LONDON: The global oil market will likely show a surplus in the first half of 2018, as rising US supply offsets OPEC’s discipline in maintaining its production cuts for the whole of next year, the International Energy Agency (IEA) said on Thursday.
“Total supply growth could exceed demand growth: Indeed, in the first half the surplus could be 200,000 barrels per day (bpd) before reverting to a deficit of about 200,000 bpd in the second half, leaving 2018 as a whole showing a closely balanced market,” the Paris-based IEA said in its monthly oil market report.
“A lot could change in the next few months but it looks as if the producers’ hopes for a happy New Year with de-stocking continuing into 2018 at the same 500,000-bpd pace we have seen in 2017 may not be fulfilled.”
The IEA left its forecast for global oil demand growth unchanged for 2017 at 1.5 million bpd, marking a rise of 1.6 percent, and for 2018, at 1.3 million bpd, equal to an increase of 1.3 percent.
Production from outside the Organization of the Petroleum Exporting Countries is expected to have risen by 600,000 bpd this year, before increasing by 1.6 million bpd next year.
The IEA last month predicted non-OPEC supply would increase by 1.3 million bpd in 2018, but the pace of growth in US shale output prompted the agency to raise its forecast for total US crude output growth to 870,000 bpd for next year, up from a forecast for an increase of 790,000 bpd in its November report.
OPEC and 10 of its partners, including Russia, agreed in November to extend a 1.8-million bpd supply cut throughout the whole of 2018 to force a drawdown in global inventories and support crude prices.

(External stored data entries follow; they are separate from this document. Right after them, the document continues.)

/-! ## Block sections -/

/-- COMMUTATOR in OPEN moves an incoming section: to LINE_CLEAR from BLOCKED with its offer repeated and the road proved; to
TRAIN_ON_LINE; and back to BLOCKED from a cancelled line clear or a proven or released arrival; each with its
instrument command. A move to the position held changes nothing, whatever the record
and the group. Outside OPEN it is refused with WRONG_MODE, and in OPEN
with the reason of the first condition that fails (R125, R131 to R133); the order of the conditions with a record that is
not sound is the model's reading (log 30). -/
def Obligations.CommutatorMovesTheSection : Prop :=
  (∀ (s : State) (x : Line) (f : Frame) (rest : List Frame) (bs : List Byte), AtHead s f rest → f.kind = 0x21 →
    s.mode = .openBox → lineRecord s x = some bs → s.bsc.cut10 = false →
    (∀ o, f.payload = [byteOf (lineNumber x), 1] → (s.block x).inc.state = .blocked →
      (s.block x).inc.offer = some o → o.repeated = true → homeNormal s bs = true →
      leverSound (s.block x).homeCopy = true → clearingPoint s (copyBytes (s.block x).homeCopy) = true →
      (workedSingle bs = true → startingNormal s bs = true ∧ sensedBlocked (s.block x).out.sensed = true ∧
        (s.block x).out.offer = none) →
      ∃ t, exec .commutator s = .next t ∧ Replied f rest (reply f 0 0 []) s t ∧ Posted (.sect x .incoming) t ∧
        (t.block x).inc = { (s.block x).inc with
          state := .lineClear, accepted := some o.code, offer := none, cancel := false, step := .none
          event := .lineClearGiven } ∧
        (t.output (instrumentOutput x)).demand = .positive ∧ Changes ([.requests, .incoming x] ++ endOfEvent) s t) ∧
    (f.payload = [byteOf (lineNumber x), 2] → (s.block x).inc.state ≠ .trainOnLine →
      ((s.block x).inc.state = .blocked → workedSingle bs = true → startingNormal s bs = true) →
      ∃ t, exec .commutator s = .next t ∧ Replied f rest (reply f 0 0 []) s t ∧ Posted (.sect x .incoming) t ∧
        (t.block x).inc = { (s.block x).inc with
          state := .trainOnLine, offer := none
          step := if circuitClear s (entryTc bs) then .none else .entryOcc
          event := if (s.block x).inc.state = .blocked then .obstruction else .trainOnLine } ∧
        (t.output (instrumentOutput x)).demand = .negative ∧ Changes ([.requests, .incoming x] ++ endOfEvent) s t) ∧
    (f.payload = [byteOf (lineNumber x), 0] →
      ((s.block x).inc.state = .lineClear ∧ (s.block x).inc.cancel = true) ∨
        ((s.block x).inc.state = .trainOnLine ∧
          ((s.block x).inc.step = .proven ∨ (s.block x).inc.release = .runOut)) →
      ∃ t, exec .commutator s = .next t ∧ Replied f rest (reply f 0 0 []) s t ∧ Posted (.sect x .incoming) t ∧
        (t.block x).inc = { (s.block x).inc with
          state := .blocked, accepted := none, cancel := false, step := .none, release := .none, alarm := false
          event := .blocked } ∧
        (t.output (instrumentOutput x)).demand = .off ∧ Changes ([.requests, .incoming x] ++ endOfEvent) s t)) ∧
  (∀ (s : State) (x : Line) (f : Frame) (rest : List Frame), AtHead s f rest → f.kind = 0x21 →
    (∀ p : Byte, f.payload = [byteOf (lineNumber x), p] → p.toNat ≤ 2 → s.mode ≠ .openBox →
      AnswersOnly .commutator f rest 3 0 s) ∧
    (f.payload = [byteOf (lineNumber x), byteOf (inStateCode (s.block x).inc.state)] → s.mode = .openBox →
      AnswersOnly .commutator f rest 0 0 s) ∧
    (f.payload = [byteOf (lineNumber x), 1] → s.mode = .openBox →
      ((s.block x).inc.state = .trainOnLine → AnswersOnly .commutator f rest 1 6 s) ∧
      ((s.block x).inc.state = .blocked → (∀ o, (s.block x).inc.offer = some o → o.repeated = false) →
        AnswersOnly .commutator f rest 1 3 s) ∧
      (∀ o, (s.block x).inc.state = .blocked → (s.block x).inc.offer = some o → o.repeated = true →
        (lineRecord s x = none → AnswersOnly .commutator f rest 1 16 s) ∧
        (∀ bs, lineRecord s x = some bs →
          (homeNormal s bs = false → AnswersOnly .commutator f rest 1 7 s) ∧
          (homeNormal s bs = true → leverSound (s.block x).homeCopy = true →
            clearingPoint s (copyBytes (s.block x).homeCopy) = false → AnswersOnly .commutator f rest 1 8 s) ∧
          (homeNormal s bs = true → (leverSound (s.block x).homeCopy = true →
              clearingPoint s (copyBytes (s.block x).homeCopy) = true) →
            (workedSingle bs = true → ¬(startingNormal s bs = true ∧ sensedBlocked (s.block x).out.sensed = true ∧
              (s.block x).out.offer = none) → AnswersOnly .commutator f rest 1 9 s) ∧
            ((workedSingle bs = true → startingNormal s bs = true ∧ sensedBlocked (s.block x).out.sensed = true ∧
                (s.block x).out.offer = none) →
              (leverSound (s.block x).homeCopy = false → AnswersOnly .commutator f rest 1 16 s) ∧
              (leverSound (s.block x).homeCopy = true → s.bsc.cut10 = true →
                AnswersOnly .commutator f rest 1 17 s)))))) ∧
    (f.payload = [byteOf (lineNumber x), 2] → s.mode = .openBox → (s.block x).inc.state ≠ .trainOnLine →
      (lineRecord s x = none → AnswersOnly .commutator f rest 1 16 s) ∧
      (∀ bs, lineRecord s x = some bs →
        ((s.block x).inc.state = .blocked → workedSingle bs = true → startingNormal s bs = false →
          AnswersOnly .commutator f rest 1 9 s) ∧
        (((s.block x).inc.state = .blocked → workedSingle bs = true → startingNormal s bs = true) →
          s.bsc.cut10 = true → AnswersOnly .commutator f rest 1 17 s))) ∧
    (f.payload = [byteOf (lineNumber x), 0] → s.mode = .openBox →
      ((s.block x).inc.state = .lineClear → (s.block x).inc.cancel = false → AnswersOnly .commutator f rest 1 5 s) ∧
      ((s.block x).inc.state = .trainOnLine → (s.block x).inc.step ≠ .proven → (s.block x).inc.release ≠ .runOut →
        AnswersOnly .commutator f rest 1 4 s) ∧
      (((s.block x).inc.state = .lineClear ∧ (s.block x).inc.cancel = true) ∨
          ((s.block x).inc.state = .trainOnLine ∧
            ((s.block x).inc.step = .proven ∨ (s.block x).inc.release = .runOut)) →
        (lineSound s x = false → AnswersOnly .commutator f rest 1 16 s) ∧
        (lineSound s x = true → s.bsc.cut10 = true → AnswersOnly .commutator f rest 1 17 s))))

The IEA said OECD commercial stocks fell by 40.3 million barrels in October to 2.94 billion barrels, the lowest since July 2015 and 111 million barrels above the five-year average, which is OPEC’s target for inventories.
The IEA estimates that the average call on OPEC crude in 2018 will be 32.5 million bpd, around 100,000 bpd higher than the average so far this year of around 32.4 million bpd, implying an ongoing drawdown in inventories.
But the pace of increase in global supplies, led by the US, where total oil production is expected to grow by 1.1 million bpd next year, means inventories will rise early next year.
“Going into the first quarter of 2018, our balances imply that global oil stocks will increase by 300,000 bpd, assuming stable OPEC crude production of 32.5 million bpd,” the IEA said.
“The global picture is more mixed in November as, even if oil stocks drew in the US and Singapore, they likely rose in other locations, including China, Europe, Japan, and Fujairah. Crude oil held in floating storage declined during October-November but not by as much as in (the third quarter),” the agency said.